Nach dem maximal unterhaltsamen Soundcheck setzen sich Szene Putzn zu den Musikarbeitern, Rose (Gitarre), Sarah (Synthi) und Flitz(i) (Drums) lassen Geschichte und Tun ihres Trios im Gespräch Revue passieren. Dies, bevor sie nach einem Konzert im EKH Anfang Juli zu einer Sommertour mit der japanischen Band Alkasilka und den Wiener Tutti Dilemma aufbrechen, die in die Schweiz und nach Deutschland führt und bei den so schön benannten Salzburger Pestspielen endet. Zu Corona-Zeiten am selben Ort entstand die Idee, an einem der damals kurz um sich greifenden Online-Konzerte teilzunehmen. «Wir haben schnell fünf Songs rausgefetzt» (Flitz), «Texte aus der Bravo, in der Foto-Love-Story nachschau’n.» (Rose). Der Bandname Szene Putzn ergab sich aus der ausgeprägten Vorliebe des Trios für Wortwitze – Rose: «Nicht immer intelligent» – und passte so wie das musikalische Zusammenwirken des Trios hundertprozentig, weil inhaltlich mitunter der eigenen Szene auf den Zahn (!) gefühlt wird. Sarah: «Nicht bös gemeint, wir lieben unsere Szene!» Besagte Szene definieren sie klar als links und queer-feministisch, Punkrock als Musik und Haltung spielt ebenso eine Rolle. Eigenkultur auch im Sinne davon, dass beim Merchandise den Menschen freigestellt wird, was sie bezahlen. Beim höchst unterhaltsamen und hoch-energetischen Konzert, das sie dann nach einer launigen Ansage von Lisa Kortschak spielen, lässt einen die dynamische Mischung aus Ernsthaftigkeit – Rose macht etwa eine Ansage darüber, (Psycho-)Therapie als Hilfsangebot bitte in Anspruch zu nehmen – und freizügiger Lust am Krach definitiv nicht kalt. Entsprechend beklatscht und betanzt das wirklich diverse Publikum die wunderbare Vorstellung. Szene Putzn als Live-Act machen Spaß und Sinn, haben nichts Bärbeißiges und zugleich tonnenweise lustvoll ausgespielte Haltung, die sie aber nicht mit Sätzen mit Rufzeichen proklamieren. Rose: «Wir haben schon gemerkt, dass es Relevanz hat, dass wir als weiblich gelesene Personen, als Flinta-Personen auf der Bühne stehen und dadurch gerade bei jungem Publikum voll die positive Resonanz bekommen.»

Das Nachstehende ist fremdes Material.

/-- The run state of one HERD task (R62–R64, R68, R74, R78). -/
structure HTask where
  idx : Nat
  armed : Bool := false
  /-- The next due time, cycle and tick; none: found in the next evaluation (R63). -/
  due : Option (Word × Nat) := .none
  /-- The next occurrence has already ended (R78). -/
  skip : Bool := false
  /-- The occurrence has been moved to this cycle and tick (R76). -/
  moved : Option (Word × Nat) := .none
  /-- The occurrence is to be placed in the first evaluation of this cycle (R76). -/
  search : Option Word := .none
  waiting : Bool := false
  waited : Nat := 0
  /-- Due time and priority of the waiting occurrence (R69). -/
  wDue : Word × Nat := (0, 0)
  prio : Nat := 0
  late : Bool := false
  deferred : Bool := false
  ctxWait : Bool := false
  lastCause : Nat := 0
  lastLate : Bool := false
  lastDeferred : Bool := false
  lastAtLimit : Bool := false
deriving DecidableEq, Repr

/-- One of HERD's context holds (R78). -/
structure HHold where
  task : Nat
  ctx : Nat
  /-- The frame is resident and held. -/
  held : Bool
deriving DecidableEq, Repr

/-- HERD beside its registers: the state store (R59–R81). -/
structure Herd where
  /-- The tasks that are armed or have a record, by number. -/
  tasks : List HTask := []
  holds : List HHold := []
  /-- Requests beyond the eighth hold, task and context, oldest first; they go out as holds are released (R78). -/
  asks : List (Nat × Nat) := []
  /-- The sample tick whose evaluation is due. -/
  evalDue : Bool := false
  /-- The MAE has started since the last evaluation (R80); `true`: it resumed (R58). -/
  resume : Option Bool := .none
  /-- The unit codes whose accepted task is running, and the task (R73). -/
  running : List (Nat × Nat) := []
deriving DecidableEq, Repr

/-- What a shot has come to (R95–R100, R104). -/
structure Shot where
  fired : Bool := false
  ended : Bool := false
  /-- Drive fault: 0 none, 2 OPEN, 3 SHORT (R104). -/
  drive : Nat := 0
  /-- The UFE_XSTART edge and the stopping hit, in ticks after the fire edge. -/
  start : Option Nat := .none
  hit : Option Nat := .none
  /-- The capture after the shot's own masks, and whether a sample is at the end of the range. -/
  capt : List Int := []
  clip : Bool := false
deriving DecidableEq, Repr

/-- A shot pair in flight with the values loaded at acceptance (R85). -/
structure Pair where
  path : Nat
  /-- 0 HERD, 1 MANUAL, 2 WATCH. -/
  src : Nat
  task : Nat
  late : Bool
  deferred : Bool
  atLimit : Bool
  en : Bool
  swap : Bool
  /-- SET_DRV, SET_RX, SET_HIT, SET_WIN, SET_CAP and SET_GAP as loaded. -/
  drv : Nat
  rx : Nat
  hit : Nat
  win : Nat
  cap : Nat
  gap : Nat
  gain : Nat
  openThr : Nat
  shortThr : Nat
  peakMin : Nat
  /-- Mains time of the downstream fire edge. -/
  cyc : Word := 0
  ang : Nat := 0
  dn : Shot := {}
  up : Shot := {}
deriving DecidableEq, Repr

/-- The captures of a completed pair, as the waveform window shows them. -/
structure Wave where
  path : Nat
  dn : List Int
  up : List Int
deriving DecidableEq, Repr

/-- A burst on a transducer ball (R89, R90): ball 2n is UFE_nA and 2n + 1 is UFE_nB; times in coarse clocks. -/
structure Burst where
  ball : Nat
  half : Nat
  /-- Where it ends, counted from the fire edge: after its periods, or where a short circuit stops the driver (R104). -/
  stop : Nat
  /-- At logic level for an external driver. -/
  ext : Bool
deriving DecidableEq, Repr

/-- The ultrasonic front end beside its registers. -/
structure Ufe where
  pair : Option Pair := .none
  /-- The reset switch of the charge amplifiers is open (R85, R88, R91). -/
  open_ : Bool := false
  /-- The ball connected to its charge amplifier, with that amplifier's feedback capacitor in pF (R88, R91). -/
  rx : Option (Nat × Nat) := .none
  /-- The burst of the shot in flight (R89). -/
  burst : Option Burst := .none
  /-- The captures of the last completed pair, and those that FREEZE keeps. -/
  wave : Option Wave := .none
  frozen : Option Wave := .none
deriving DecidableEq, Repr

/-- FLOW's view of one path beside its registers (R118–R121). -/
structure FlowPath where
  /-- The causes of FLOW_UNKNOWN that hold, bit `c` for code `c` (R119). -/
  causes : Nat := 32
  /-- Runs of results below EMPTY_AMP and at or above EMPTY_REL (R121). -/
  loRun : Nat := 0
  hiRun : Nat := 0
  /-- The cycle of the last OK result (R123), and the modulator clock of it (R118). -/
  lastOk : Option Word := .none
  lastClk : Option Nat := .none
  /-- Sample ticks since the last OK result (R119). -/
  stale : Nat := 0
deriving DecidableEq, Repr

/-- A leak window (R122): its paths, their volumes at its start, whether it is void. -/
structure LeakWin where
  sup : Nat
  ret : Nat
  vSup : Int
  vRet : Int
  void : Bool
deriving DecidableEq, Repr

/-- FLOW beside its registers. -/
structure Flow where
  paths : Vector FlowPath 4 := Vector.replicate 4 {}
  leaks : Vector (Option LeakWin) 4 := Vector.replicate 4 .none
  /-- The residue below 1 µL of each volume, in 2⁻⁶⁴ µL (R118). -/
  volRes : Vector Nat 4 := Vector.replicate 4 0
deriving DecidableEq, Repr

/-- One criterion of an outlet beside its registers (R131). -/
structure Criterion where
  valid : Bool := false
  /-- The smallest U of the worse run, the largest D of the better run. -/
  su : Nat := 0
  sd : Nat := 0
deriving DecidableEq, Repr

/-- THERM's view of one outlet beside its registers (R129–R135). -/
structure Outlet where
  crit : Vector Criterion 3 := Vector.replicate 3 {}
  /-- Task evaluations in which each fault condition (FU, RTDF, DRY) has been absent. -/
  absent : Vector Nat 3 := Vector.replicate 3 0
  /-- For each RTD channel, task evaluations since its last result. -/
  stale : Vector Nat 8 := Vector.replicate 8 1
  /-- Evaluations in a row with the current above the limit. -/
  above : Nat := 0
  /-- The validity of an input has changed; a fault evaluation is due. -/
  due : Bool := false
deriving DecidableEq, Repr

/-- An RTD conversion in progress (R124). -/
structure RtdConv where
  ch : Nat
  slow : Bool
  discard : Bool
deriving DecidableEq, Repr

«Geld ist eine Droge und wir sind alle drauf»
«Für mich war dieses Losgelöste vom Perfektionismus wahnsinnig bereichernd», erzählt Rose, die einen musikwissenschaftlichen Background im klassischen Bereich hat, Flitz ist ein «Musik-Lifer», seit über zwanzig Jahren am Machen und Tun. Bei aller Leichtigkeit, Verspieltheit und zugleich Kraft besticht der Sound von Sarah, Rose und Flitz durch weit mehr als nur seinen unbehauenen Charme. Szene Putzn haben ihren ganz eigenen Pop-Appeal und sind als Band in ihrer individuellen Art absolut «tight». Was ihre ganz im Do-It-Yourself-Verfahren produzierte Platte ebenso einnehmend macht: gelebte Kapitalismuskritik with a smile und Hintersinn, wie die oben zitierte Textzeile. Dabei wird diesen Sommer in der Linzer Kapu ein zweites Album aufgenommen. Sarah: «Die Themen unserer Lieder sind meistens schon Themen, die uns wütend machen. So lustig wir es auf der Bühne haben und so sehr wir einen lustigen Ausdruck finden – die Themen sind ernst und die Energie kommt irgendwie schon aus einer Wut auf bestimmte Umstände.»